On October 21, 2009, Customs and Border Protection (CBP) announced that it had published in the Federal Register proposed amendments to the Customs regulations on the use of statistical sampling in CBP audits and prior disclosure cases and the use of offsetting overpayments and over-declarations in audits. Written comments on the proposed amendments may be submitted by interested persons on or before December 21, 2009.
The proposed amendments to the regulations provide further guidance with regard to the use of statistical sampling in audits conducted by CBP under section 1509 of the Regulations and in independent reviews and lost revenue calculations for private parties for purposes of prior disclosure. Specifically, the amended regulations provide that: (1) CBP has the sole discretion concerning whether to employ statistical sampling in any given case, authorize a person being audited to perform self-testing and use statistical sampling, or accept the statistical sampling used by a private party conducting an independent review and calculation of lost revenue in a prior disclosure case.

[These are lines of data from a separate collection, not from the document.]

/-- Whether the row of SRAM cell a is a failed row (R333). -/
def Mach.rowFailed (m : Mach) (a : Nat) : Bool :=
  daRegion a = 0 &&
    (m.stk (daStack a)).integ.failed.contains (daOff a / 0x20_0000, daOff a % 0x20_0000 / 0x2_0000, daOff a % 0x2_0000 / 256)

/-- Whether the row of SRAM cell a is under a running test (R320). -/
def Mach.rowTesting (m : Mach) (a : Nat) : Bool :=
  let r := m.rowOf a
  (m.stk (daStack a)).integ.running.any (fun t => t.kind = r.1 && t.index = r.2)

/-- A byte of SRAM as a read delivers it; a failed row reads as STORAGE poison (R333). -/
def Mach.sramByte (m : Mach) (a : Nat) : PByte := if m.rowFailed a then ⟨0, 1⟩ else m.mem.readByte a

/-- Bytes written to SRAM; a failed row drops writes (R333). -/
def Mach.sramWrite (m : Mach) (a : Nat) (bs : List PByte) : Mach :=
  if m.rowFailed a then m else { m with mem := m.mem.write a bs }

/-! ## Evicting, filling and writing back (R270, R272, R387, R394 to R396) -/

/-- The lines of stack s that the poison directory has an entry for (R395). -/
def Mach.poisonLines (m : Mach) (s : Nat) : List Nat :=
  ((m.tier.syn.filter (fun c => daStack c.1 = s)).map (fun c => daOff c.1 / 128)).eraseDups

/-- LPD_POISON_DIR kept in step: entries in use and lines held unevictable. -/
def Mach.syncPoisonDir (m : Mach) (s : Nat) : Mach :=
  (m.setF s Reg.LPD_POISON_DIR_ENTRIES (m.poisonLines s).length).setF s Reg.LPD_POISON_DIR_HELD
    ((m.stk s).cache.lines.filter (·.held)).length

/-- Whether a poisoned write of line L finds the directory full (R396). -/
def Mach.dirBlocks (m : Mach) (s L : Nat) (bs : List PByte) : Bool :=
  bs.any (·.poison ≠ 0) && !((m.poisonLines s).contains L) && decide (65536 ≤ (m.poisonLines s).length)

/-- The directory was found full: FULL, source 6 and POISON_DIR_FULL to the host (R396). -/
def Mach.dirFull (m : Mach) (s : Nat) : Mach := ((m.setF s Reg.LPD_POISON_DIR_FULL 1).srcEdge s 6).event s 0x0D

/-- The bytes of a resident line. -/
def Mach.lineBytes (m : Mach) (s : Nat) (c : CLine) : List PByte :=
  let a := cellAddr s (m.home s c.line) c.way
  (List.range 128).map (fun i => m.sramByte (a + i))

/-- A resident line changed. -/
def Mach.updLine (m : Mach) (s L : Nat) (f : CLine → CLine) : Mach :=
  m.updCache s (fun k => { k with lines := k.lines.map (fun c => if c.line = L then f c else c) })

/-- A dirty line copied to the tier: clean after it, or held when the poison directory is full (R272, R395, R396). Its cells are read, so an error
in them is detected (R315). -/
def Mach.writeback (m : Mach) (s : Nat) (c : CLine) : Mach :=
  if !c.dirty then m
  else
    let bs := m.lineBytes s c
    let m := m.detectRead (cellAddr s (m.home s c.line) c.way) 128
    if m.dirBlocks s c.line bs then
      ((m.updLine s c.line (fun c => { c with held := true })).dirFull s).syncPoisonDir s
    else
      let m1 := { m with tier := m.tier.write (devAddr s 4 (c.line * 128)) bs }
      (m1.updLine s c.line (fun c => { c with dirty := false, held := false })).syncPoisonDir s

/-- The resident lines of a set, most recently used first. -/
def Mach.setLines (m : Mach) (s : Nat) (h : Home) : List CLine := (m.stk s).cache.lines.filter (fun c => m.home s c.line = h)

/-- The lowest way of a set that holds no line and lies in no failed row. -/
def Mach.freeWay (m : Mach) (s : Nat) (h : Home) : Option Nat :=
  let used := (m.setLines s h).map (·.way)
  (List.range 16).find? (fun w => !used.contains w && !((m.stk s).cache.lostWays.contains (h.bay, h.set, w)))

/-- An operation is outstanding on line L (R270). -/
def Mach.lineBusy (m : Mach) (s L : Nat) : Bool := (m.stk s).cache.outst.any (fun o => o.line = L)

/-- The least recently used line of a set that is not pinned (R272, R274); one that a full directory holds cannot be evicted (R396). -/
def Mach.victim (m : Mach) (s : Nat) (h : Home) : Option CLine :=
  ((m.setLines s h).reverse).find? (fun c => !c.pinned && !c.held)

/-- The set of line L has no way for it now: the row of its free way is under test (R320), or every way is taken and the line that it would replace
is outstanding or under test, or none can be evicted (R396). -/
def Mach.noWay (m : Mach) (s L : Nat) : Bool :=
  let h := m.home s L
  match m.freeWay s h with
  | some w => m.rowTesting (cellAddr s h w)
  | none =>
    match m.victim s h with
    | some v => m.lineBusy s v.line || m.rowTesting (cellAddr s h v.way)
    | none => true

/-- Line L has no resident copy any more. -/
def Mach.dropLine (m : Mach) (s L : Nat) : Mach :=
  m.updCache s (fun k => { k with lines := k.lines.filter (fun c => c.line ≠ L) })

/-- Room made in a set: dirty victims written back, the least recently used first; one that its full directory holds is passed
over, and one whose writeback is outstanding is waited for. -/
def Mach.makeRoom : Nat → Mach → Nat → Home → Mach
  | 0, m, _, _ => m
  | fuel + 1, m, s, h =>
    match m.freeWay s h with
    | some _ => m
    | none =>
      match m.victim s h with
      | none => m
      | some c =>
        if m.lineBusy s c.line then m
        else
        let m1 := m.writeback s c
        match m1.cline s c.line with
        | some c' => if c'.held then Mach.makeRoom fuel m1 s h else m1.dropLine s c.line
        | none => m1

/-- Line L put into its set with the given bytes, most recently used; unchanged when no way frees (R396: the miss waits). -/
def Mach.install (m : Mach) (s L : Nat) (bs : List PByte) (dirty pinned : Bool) : Mach :=
  let h := m.home s L
  let m1 := m.makeRoom 17 s h
  match m1.freeWay s h with
  | none => m1
  | some w =>
    let m2 := m1.sramWrite (cellAddr s h w) bs
    m2.updCache s (fun k => { k with lines := ⟨L, w, dirty, pinned, false⟩ :: k.lines })

/-- Line L filled from its backing memory (R270). -/
def Mach.fill (m : Mach) (s L : Nat) : Mach := m.install s L (m.backing s L) false false

/-- Line L becomes the most recently used. -/
def Mach.touch (m : Mach) (s L : Nat) : Mach :=
  m.updCache s (fun k => { k with lines := k.lines.filter (fun c => c.line = L) ++ k.lines.filter (fun c => c.line ≠ L) })

/-- A counter of 48 bits that wraps modulo 2^48, with its OVF flag, event and source (R506). -/
def Mach.count48 (m : Mach) (s : Nat) (f ovf : Fld) (i src : Nat) (n : Nat := 1) : Mach :=
  let v := m.getF s f i + n
  let m1 := m.setF s f v i
  if v ≥ 2 ^ 48 then m1.counterWrapped s ovf i src else m1

/-- The thrash monitor counts an ordinary lookup of line L, and its hit (R275). -/
def Mach.countLookup (m : Mach) (s L : Nat) (hit : Bool) : Mach :=
  let h := (m.home s L).half
  let m1 := m.count48 s Reg.CDIE_LOOKUPS_LOOKUPS Reg.CDIE_LOOKUPS_OVF h (10 + h)
  let m2 := if hit then m1.count48 s Reg.CDIE_HITS_HITS Reg.CDIE_HITS_OVF h (10 + h) else m1
  m2.updCache s (fun k => { k with
    winLook := k.winLook.modify (· + 1) h
    winHits := if hit then k.winHits.modify (· + 1) h else k.winHits })

/-- An allocating access to line L is counted, unless the line is pinned (R275). -/
def Mach.countAccess (m : Mach) (s L : Nat) (hit : Bool) : Mach :=
  match m.cline s L with
  | some c => if c.pinned then m else m.countLookup s L hit
  | none => m.countLookup s L false

/-- An allocating access looks line L up and fills it when it is missing (R270, R275). -/
def Mach.lookup (m : Mach) (s L : Nat) : Mach :=
  match m.cline s L with
  | some _ => (m.countAccess s L true).touch s L
  | none => (m.countAccess s L true).fill s L

/-! ## Accesses at the home -/

/-- The byte at a mapped device address as a read at its home delivers it (R104, R270, R277). -/
def Mach.homeByte (m : Mach) (a : Nat) : PByte :=
  if daRegion a = 4 then
    let s := daStack a
    let o := daOff a
    let L := o / 128
    if m.isDead s L then ⟨0, 4⟩
    else
      match m.cline s L with
      | some c => m.sramByte (cellAddr s (m.home s L) c.way + o % 128)
      | none => if o ≥ 2 ^ 45 then ⟨m.hostMem.byte (m.windowAddr o), 0⟩ else m.tier.readByte a
  else m.sramByte a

Once CBP approves the specfics of a statistical sampling plan, and the person being audited or submitting the prior disclosure agrees to waive its ability to challenge the validty of the sampling plan at a later date (any future challenges will be limited to computation and clerical errors), the audit (or self-testing) may proceed in accordance with the sampling plan. CBP reserves the reight in any case to conduct a full enty-by-entry audit if it deems such an audit to be appropriate.
Furthermore, the amendments provide that CBP auditors and private parties seeking to use statistical sampling with regard to a prior disclosure case may do so only when: (1) review of 100 percent of the transactions is impossible or impractical; (2) the sampling plan is prepared in accordance with generally recognized sampling procedures; and (3) the sampling procedure is executed in accordance with that plan. 19 C.F.R. § 163.11(c)(2) (as proposed).
With regard to offsetting overpayments and over-declarations, CBP is proposing updating the regulations to reflect an amendment to section 1509(b) made by Section 382 of the Trade Act of 2002. Prior to the Act, once liquidation had become final with respect to an entry that was overpaid, CBP was bound by the liquidation and could not offset an overpayment against the underpayments that formed the basis of a penalty action. CBP is now authorized under the statute to account for overpayments of duties and fees and over-declarations of quantities or values when calculating loss of duties, taxes, or fees and monetary penalties levied under section 1592, if:
(1) The overpayments or over-declarations are identified by CBP during an audit (review or examination) conducted by CBP under section 1509(b);
(2) The audit was completed on or after August 6, 2002, the effective date of the Act;
(3) The overpayments or over-declarations relate to liquidated entries;
(4) The overpayments or over-declarations are determined by CBP as having been made within the time period and scope of the audit as defined by CBP; and
(5) The overpayments or over-declarations are determined by CBP not to have been made for the purpose of violating any provision of law, including the customs laws and laws enforced by other agencies, including, but not limited to, the Internal Revenue Service.